De Griekse astronoom Eratosthenes (die leefde ongeveer 276 tot 194 v. Chr.,) gebruikte een sexagesimaal systeem om een cirkel in 60 delen te verdelen om een vroeg geografisch systeem van breedtegraad te ontwerpen, met de horizontale lijnen die door bekende plaatsen op de aarde op dat moment lopen. Een eeuw later normaliseerde Hipparchus de breedtegraadlijnen, waardoor ze parallel en gehoorzaam waren aan de geometrie van de aarde. Hij bedacht ook een systeem van lengtegraadlijnen dat 360 graden omvatte en dat van noord naar Zuid liep, van pool naar Pool. In zijn verhandeling Almagest (circa A. D., 150) legde Claudius Ptolemaeus het werk van Hipparchus uit en breidde het uit door elk van de 360 graden breedtegraad en lengtegraad onder te verdelen in kleinere segmenten. Elke graad werd verdeeld in 60 delen, die elk weer werden onderverdeeld in 60 kleinere delen. De Eerste Divisie, partes minutae primae, of eerste minuut, werd bekend als de “minuut.”De tweede segmentatie, partes minutae secundae, of” tweede minuut, ” werd bekend als de tweede.

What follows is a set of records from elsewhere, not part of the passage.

-- ==== Sys2Proof/Tests/Slice0.lean ====
section
/-! SUPPORT. Tests of the model: ill-formed terms that wellFormed refuses, states that meet the hypotheses of the
statements, and single steps with results from the manual's tables and worked examples. -/

namespace Sys2Proof.Tests

open Sys2Proof Sys2Proof.Machine

set_option Elab.async false

/-- A step's next state passes a check; a fault or a refusal does not. -/
def after (o : Host.Outcome State Fault Refusal) (p : State → Bool) : Bool :=
  match o with
  | .next t => p t
  | _ => false

/-! Ill-formed terms, one for each check of wellFormed. -/

/-- Fields of a micro-instruction with every code 0: ALWAYS, v0, v0, v0. -/
def f0 : Fields := ⟨0, 0, 0, 0, 0, 0, 0, 0, 0, 0, 0, 0⟩
/-- The same with DST NONE. -/
def fNone : Fields := { f0 with dst := 0x18 }
def c0 : CellAt := ⟨0, 0, 0⟩

/-- Reserved TEST, CP, operand, DST and CTL codes (R87). -/
theorem test_wf_cell_codes :
    wellFormed (.cellAdd c0 { f0 with test := 7 }) = false ∧ wellFormed (.cellAdd c0 { f0 with cp := 7 }) = false ∧
    wellFormed (.cellAdd c0 { f0 with srca := 0x1F }) = false ∧ wellFormed (.cellAdd c0 { f0 with dst := 0x10 }) = false ∧
    wellFormed (.cellAdd c0 { f0 with ctl := 1 }) = false ∧ wellFormed (.cellAdd c0 f0) = true := by decide +kernel

/-- The other rows of R87: DST and OMASK on MAC, DST on ST, TM, SRCA of TAGRD and LD, pointer SRCB, CH. -/
theorem test_wf_cell_rows :
    wellFormed (.cellMac c0 f0) = false ∧ wellFormed (.cellMac c0 { fNone with omask := 1 }) = false ∧
    wellFormed (.cellSt c0 f0) = false ∧ wellFormed (.cellTagout c0 f0) = false ∧
    wellFormed (.cellAdd c0 { f0 with tm := 1 }) = false ∧ wellFormed (.cellTagrd c0 f0) = false ∧
    wellFormed (.cellLd c0 f0) = false ∧ wellFormed (.cellLd c0 { f0 with srca := 0x18, srcb := 0x14 }) = false ∧
    wellFormed (.cellAnd c0 { f0 with ch := 1 }) = false ∧ wellFormed (.cellAdd c0 { f0 with ch := 1 }) = true := by
  decide +kernel

/-- Lengths of payloads and records. -/
theorem test_wf_lengths :
    wellFormed (.leatResponse 0 0 0 0 [1]) = false ∧ wellFormed (.svcPush 0 []) = false ∧
    wellFormed (.svcConfig 0 []) = false ∧ wellFormed (.dmaTransferResponse 0 0 0 (List.replicate 2049 0)) = false ∧
    wellFormed (.imageHeader []) = false ∧ wellFormed (.recordCell 0 0 [1]) = false ∧
    wellFormed (.recordMemory 0 0 (List.replicate 7 0)) = false ∧ wellFormed (.imageTag []) = false := by decide +kernel

theorem test_wf_lengths_outer :
    wellFormed (.pcieBar0Write 0 2 [0, 0, 0, 0]) = false ∧ wellFormed (.pcieBar0Write 0 0 [0]) = false ∧
    wellFormed (.pcieBar0Read 0 0 3) = false ∧ wellFormed (.hostCompletionRx 0 [1]) = false ∧
    wellFormed (.registerWrite 2 0 false 0 0) = false ∧
    wellFormed (.ftMirqRx ⟨true, 0, none, 0⟩ 0 (List.replicate 13 0)) = false ∧
    wellFormed (.ftCkptRx ⟨true, 0, none, 0⟩ 0 (List.replicate 12 (0, 0))) = false ∧
    wellFormed (.ftGranRx ⟨true, 0, none, 0⟩ 0 0 true (List.replicate 93 0)) = false ∧
    wellFormed (.ftStateRx ⟨true, 0, none, 0⟩ 0 (List.replicate 97 0)) = false := by decide +kernel

/-- Pages that no node carries, and offsets inside a word. -/
theorem test_wf_pages :
    wellFormed (.evtPendClear ⟨.bank, 768⟩ 0 0 0) = false ∧ wellFormed (.blkEnable ⟨.rgn, 128⟩ true 0 0) = false ∧
    wellFormed (.regReadClear ⟨.rgn, 0⟩ 0x42 0 0) = false ∧ wellFormed (.regReadClear ⟨.rgn, 0⟩ 0x40 0 0) = true := by
  decide +kernel

/-! Cells. -/

/-- Region 0 ACTIVE and about to run region cycle 7. -/
def act : State := (State.reset.setFld (rgnPage 0) 0x40 0 3 stActive).setRegion 0 { Region.reset with cyc := 7 }

def fNever : Fields := { f0 with inv := 1 }
/-- Reads input N, writes nothing. -/
def fIn : Fields := { fNone with srca := 0x10 }

/-- CellResultWord: every operation has fields the loader takes, in a region that runs. -/
theorem witness_cell_result :
    act.mayRun c0 = true ∧ act.slotCond c0 f0 = true ∧ act.slotCond c0 fIn = true ∧
    ∀ e ∈ scalarOps, fieldsOk e.op f0 = true ∨ fieldsOk e.op fIn = true := by decide +kernel

/-- CellComparePacked: both clauses, at the first and the last lane. -/
theorem witness_cell_compare_packed :
    (∀ e ∈ compareOps, fieldsOk e.2.1 f0 = true) ∧ (∀ e ∈ packedOps, fieldsOk e.2.1 f0 = true ∧ 0 < 32 / e.2.2.1) ∧
    3 < 32 / 8 ∧ act.mayRun c0 = true ∧ act.slotCond c0 f0 = true := by decide +kernel

/-- CellAccumulate: with DST NONE and with START, and ACCRD with s = 0 and s = 31. -/
theorem witness_cell_accumulate :
    (∀ e ∈ accOps, fieldsOk e.2.1 fNone = true ∧ fieldsOk e.2.1 { f0 with dst := 0x14 } = true) ∧
    fieldsOk 0x2F f0 = true ∧ fieldsOk 0x2F { f0 with srcb := 31 } = true ∧ act.slotCond c0 fNone = true := by
  decide +kernel

/-- CellNopSquash: the condition true, and false, for every operation's fields. -/
theorem witness_cell_squash :
    fieldsOk 0x00 f0 = true ∧ act.slotCond c0 fNever = false ∧ fieldsOk 0x02 fNever = true ∧
    fieldsOk 0x24 { fNever with srca := 0x18 } = true ∧ fieldsOk 0x25 { fNever with dst := 0x18 } = true ∧
    act.slotCond c0 { fNever with srca := 0x18 } = false ∧ act.slotCond c0 { fNever with dst := 0x18 } = false := by
  decide +kernel

/-- Quarter 0 of tile 0 belongs to cell 0. -/
def actOwned : State := { act with tileCtl := [(0, 0x20000#64)] }

/-- CellLoadStore: a quarter the cell owns and one it does not, at its first and last word. -/
theorem witness_cell_load_store :
    fieldsOk 0x24 { f0 with srca := 0x18 } = true ∧ fieldsOk 0x25 fNone = true ∧
    actOwned.mayRun c0 = true ∧ actOwned.slotCond c0 fNone = true ∧ act.slotCond c0 { f0 with srca := 0x18 } = true ∧
    ownsQuarter (actOwned.tileCtlWord 0) 0 0 = true ∧ ownsQuarter (actOwned.tileCtlWord 0) 3 0 = false ∧
    ownsQuarter (act.tileCtlWord 0) 0 0 = false := by decide +kernel

/-- LD of a word of an owned quarter is in flight with the word read, two cycles on (R84). -/
theorem test_cell_ld :
    after (exec (.cellLd c0 { f0 with srca := 0x18, dst := 1 }) (actOwned.writeWord (tileBase 0 0) 0x1234)) (fun t =>
      (t.cell 0).flight.map (fun r => (r.land, r.val, r.dst)) == [(9, 0x1234, some 1)]) = true := by decide +kernel

/-- CellEncodingAndInactive. -/
theorem witness_cell_encoding :
    fieldsOk 0x2B f0 = false ∧ fieldsOk 0x02 f0 = true ∧ State.reset.rgnActive 0 = false := by decide +kernel

def flying (land : Nat) (d : BitVec 5) : State :=
  act.setCell 0 { Cell.reset with flight := [⟨5, land, 0, some d, 42, none, 0, 0, 0, idleWord, none, none⟩] }

/-- CellResultLands: due in this cycle into v0 and m0, and due in the next. -/
theorem witness_cell_lands :
    (flying 7 0).rgnActive 0 = true ∧ ((flying 7 0).cell 0).flight.map (·.land) = [7] ∧
    ((flying 8 0x16).cell 0).flight.map (·.dst) = [some 0x16] ∧ (flying 7 0).cycleAt c0 = 7 := by decide +kernel

/-- The micro-instruction of the worked example of chapter 4: slot 1, MAC.B on WORD(W), IN.W and v9. -/
theorem test_cell_encoding_mac_b :
    fieldsOf 0xF8B189A00000#48 =
      (0x3E, { f0 with test := 2, cp := 0x18, dst := 0x18, srca := 0x13, srcb := 0x08 }) := by decide +kernel

/-- A cell's operands, for the operations alone. -/
def cin (a b : Word) (acc : DWord) (imm : Nat) : CellIn :=
  { a := a, b := b, imm := imm, flags := 0, west := false, acc := acc, accNow := acc, tagA := 0, mem := 0 }

/-- The worked example of chapter 4: 240, then 627, then 157 (Table 4-9). -/
theorem test_cell_mac_b :
    (cellAlu 0x3E (cin 0x10203040 0x02FF0103 0 0)).acc = some 240 ∧
    (cellAlu 0x3E (cin 0xFF008004 0x01010101 240 0)).acc = some 627 ∧
    (cellAlu 0x2F (cin 0 0 627 2)).val = 157 := by decide +kernel

/-- ABS of the most negative number sets V and keeps it (R80); ADD wraps with carry and zero. -/
theorem test_cell_abs_add :
    (cellAlu 0x0A (cin 0x80000000 0 0 0)).val = 0x80000000 ∧ (cellAlu 0x0A (cin 0x80000000 0 0 0)).flags.getLsbD 3 = true ∧
    (cellAlu 0x02 (cin 0xFFFFFFFF 1 0 0)).val = 0 ∧ (cellAlu 0x02 (cin 0xFFFFFFFF 1 0 0)).carry = true := by decide +kernel

/-- A result due in cycle 7 is in v0 after CELL_RESULT_LAND. -/
theorem test_cell_lands :
    after (exec (.cellResultLand c0) (flying 7 0)) (fun t => (t.cell 0).v[0] == 42 && (t.cell 0).flight == []) = true := by
  decide +kernel

/-- The shift count is the low five bits (Table 4-7). -/
theorem test_cell_shift : (cellAlu 0x1C (cin 1 33 0 0)).val = 2 ∧ (cellAlu 0x1E (cin 0x80000000 31 0 0)).val = 0xFFFFFFFF := by
  decide +kernel

/-! Resets (ResetOfTheDevice, ResetRelease). -/

/-- Power good: POR and RESET_N released. -/
def pg : State := { State.reset with board := { Board.reset with por := false } }
/-- A package that forwards, the boot's training ended. -/
def fwd : State :=
  { pg with released := [(0, 3), (1, 3), (2, 3), (8, 3)], training := { Training.reset with done := true } }

/-- RESET_N falls after POR (R492); POR release and RESET_N release in either order. -/
theorem witness_reset_pins :
    pg.board.por = false ∧ State.reset.board.por = true ∧ State.reset.board.resetLow = false := by decide +kernel

/-- The cap with three of its PLLs locked. -/
def locks : State := pg.setFld (clkPage 0) 0x40 4 4 0xE
/-- Training not ended, only the cap released. -/
def sitting : State := { fwd with training := Training.reset, released := [(0, 3)] }
/-- The first bank of sail 1 in the secure partition. -/
def secBank : State := fwd.setBit (bankPage 0) 0x48 0 true
/-- Sail 3 in a SAIL reset, both banks of its secure partition wiped and being wiped. -/
def sailHeld : State := fwd.setBit (rstPage 0) 0x50 2 true

/-- ResetOfTheDevice: a bank that a WARM reset wipes and one it does not. -/
theorem witness_device_reset :
    0 ∈ secureBanks ∧ secBank.bankSecure 0 = true ∧ fwd.bankSecure 0 = false ∧ 2 ∉ secureBanks := by decide +kernel

/-- Release steps: the last of the cap's PLLs, a sail with nothing released, and PLL unlock of a sail that runs and of one
that does not. -/
theorem witness_release_steps :
    pg.powerGood = true ∧ pg.releasedTo 0 = 0 ∧ fwd.releasedTo 0 ≠ 0 ∧ (fwd.releasedTo 0 = 3 ∧ fwd.releasedTo 8 = 3) ∧
    locks.powerGood = true ∧ locks.releasedTo 0 = 0 ∧ (∀ i, i < 4 → i ≠ 0 → locks.rbit (clkPage 0) 0x40 (4 + i) = true) ∧
    sitting.training.done = false ∧ sitting.releasedTo 0 = 3 ∧ sitting.releasedTo 1 = 0 ∧ sitting.releasedTo 8 = 0 ∧
    fwd.isIsolated 1 = false ∧ fwd.isIsolated 8 = false ∧ fwd.releasedTo 7 ≠ 3 ∧ fwd.training.done = true := by decide +kernel

/-- SAIL reset of the first and the last sail, and its release. -/
theorem witness_sail_reset :
    fwd.isIsolated 1 = false ∧ fwd.isIsolated 8 = false ∧ fwd.releasedTo 1 = 3 ∧ fwd.releasedTo 8 = 3 ∧
    sailHeld.training.done = true ∧ sailHeld.rbit (rstPage 0) 0x50 2 = true ∧ sailHeld.isIsolated 3 = false ∧
    sailHeld.releasedTo 3 = 0 ∧ (∀ i, i < 2 → (sailHeld.bank (96 * 2 + i)).wiping = false) := by decide +kernel

/-- RST.CAUSE after COLD and WARM (Table 14-3), on the cap and on the last sail. -/
theorem test_reset_cause :
    after (exec .rstCold fwd) (fun t => t.reg (rstPage 0) 0x48 == 4 && t.reg (rstPage 8) 0x48 == 4) = true ∧
    after (exec .rstWarm fwd) (fun t => t.reg (rstPage 0) 0x48 == 8 && t.releasedTo 0 == 0) = true := by decide +kernel

/-! Links (Links). -/

/-- Boot has read the manifest; links 0 and 11 (between sails 1 and 8) stand in training step n. -/
def lk (n : Nat) : State :=
  (({ fwd with grn := { fwd.grn with scanned := 1 } }.setLink 0 { Link.reset with step := n }).setLink 11
    { Link.reset with step := n })
/-- Links 0, 4 (between sails 1 and 2) and 11 await alignment, markers have arrived at the far ends of links 0 and 4, and
the dies `al` are aligned. -/
def lkMarked (al : BitVec 9) : State :=
  let e := { LinkEnd.reset with mkRound := some (5, 64), mkTime := some 1000 }
  { (((lk 7).setLink 4 { Link.reset with step := 7 }).setLinkEnd 0 1 e).setLinkEnd 4 2 e with
    training := { Training.reset with aligned := al } }
/-- Both ends report the same width and rate; SCHED 0. -/
def lkWide : State := (((((lk 5).setFld (fvlPage 0 0) 0x48 14 2 2).setFld (fvlPage 0 1) 0x48 16 2 2).setFld (fvlPage 11 1)
  0x48 14 2 1).setFld (fvlPage 11 8) 0x48 14 2 1)
def lane2 : Lanes := ⟨2, 0, 300, 0, 1, 0⟩
def rep (die : Nat) : IdReport := ⟨1, BitVec.ofNat 4 die, BitVec.ofNat 4 die, 3⟩

/-- LinkTraining: a state at each step, for the first and the last link; a report that disagrees, RETRAIN, and both
kinds of marker alignment. -/
theorem witness_link_training :
    (lk 0).linkState 0 = lkReset ∧ (lk 0).linkState 11 = lkReset ∧ (lk 0).grn.scanned.getLsbD 0 = true ∧
    SitesUp (lk 0) 0 ∧ SitesUp (lk 0) 11 ∧ ((lk 2).link 11).step = 2 ∧
    (lk 2).reportCause 0 (rep 0) (rep 1) = none ∧ (lk 2).reportCause 11 (rep 1) (rep 8) = none ∧
    (lk 2).reportCause 11 (rep 1) (rep 2) = some 3 ∧ (lk 2).linkState 11 ≠ lkDown ∧ NoOpen (lk 2) 11 ∧
    ((lk 3).link 0).step = 3 ∧ (lkWide.link 0).step = 5 ∧ lkWide.reportOf 0 0 = lkWide.reportOf 0 1 ∧
    0 < lkWide.reportOf 0 0 ∧ lkWide.reportOf 11 1 = lkWide.reportOf 11 8 ∧ lane2.mod0.val + lane2.mod1.val = 2 := by
  unfold SitesUp NoOpen; decide +kernel

theorem witness_marker_align :
    (State.reset.setLinkState 0 lkRetrain).linkState 0 = lkRetrain ∧
    ((lkMarked 0).link 0).step = 7 ∧ SitesUp (lkMarked 0) 0 ∧ SitesUp (lkMarked 0) 4 ∧ SitesUp (lkMarked 0) 11 ∧
    (lkMarked 0).waitsAlign 11 = false ∧ (lkMarked 2).waitsAlign 0 = false ∧ (lkMarked 0).waitsAlign 0 = true ∧
    ((lkMarked 0).linkEnd 0 1).mkRound = some (5, 64) ∧ ((lkMarked 0).linkEnd 0 1).mkTime = some 1000 ∧
    (lkMarked 2).waitsAlign 4 = true ∧ ((lkMarked 2).link 4).step = 7 ∧ (lkMarked 2).training.aligned.getLsbD 1 = true ∧
    ((lkMarked 2).linkEnd 4 2).mkRound = some (5, 64) ∧ ((lkMarked 2).linkEnd 4 2).mkTime = some 1000 := by
  unfold SitesUp; decide +kernel

/-- The link state register of one end of a link, STATE UP. -/
def up : State := State.reset.setLinkState 0 lkUp
/-- Die 1 has sent a frame with one credit to die 0 over link 0. -/
def framed : State := up.setLinkEnd 0 1 { LinkEnd.reset with sent := [⟨0, 0, false, [(3, 7)], [], none, none⟩] }

/-- The same link, its frame failed four times. -/
def failing : State := framed.setLinkEnd 0 1 { framed.linkEnd 0 1 with fails := 4 }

minuten en seconden werden echter pas vele eeuwen na de Almagest gebruikt voor de dagelijkse tijdwaarneming., Klok displays verdeeld het uur in helften, derde, kwartalen en soms zelfs 12 delen, maar nooit door 60. In feite werd het uur niet algemeen beschouwd als de duur van 60 minuten. Het was niet praktisch voor het grote publiek om minuten te overwegen totdat de eerste mechanische klokken die Minuten weergegeven verschenen tegen het einde van de 16e eeuw. Zelfs vandaag de dag hebben veel klokken en polshorloges een resolutie van slechts één minuut en geven ze geen seconden weer.,

dankzij de oude beschavingen die de verdeling van de tijd definieerden en in stand hielden, heeft de moderne samenleving nog steeds een dag van 24 uur, een uur van 60 minuten en een minuut van 60 seconden. Vooruitgang in de wetenschap van de tijdwaarneming, echter, hebben veranderd hoe deze eenheden worden gedefinieerd. Seconden werden ooit afgeleid door astronomische gebeurtenissen in kleinere delen te verdelen, waarbij het International System of Units (SI) de tweede ooit definieerde als een fractie van de gemiddelde zonnedag en later relateerde aan het tropische jaar., Dit veranderde in 1967, toen de tweede werd herdefinieerd als de duur van 9.192.631.770 energietransities van het cesiumatoom. Deze herkarakterisering luidde het tijdperk in van atomaire tijdwaarneming en gecoördineerde universele tijd (UTC).

interessant is dat om de atoomtijd in overeenstemming te houden met de astronomische tijd, schrikkelseconden soms moeten worden toegevoegd aan UTC. Dus, niet alle minuten bevatten 60 seconden. Een paar zeldzame minuten, met een snelheid van ongeveer acht per decennium, bevatten eigenlijk 61.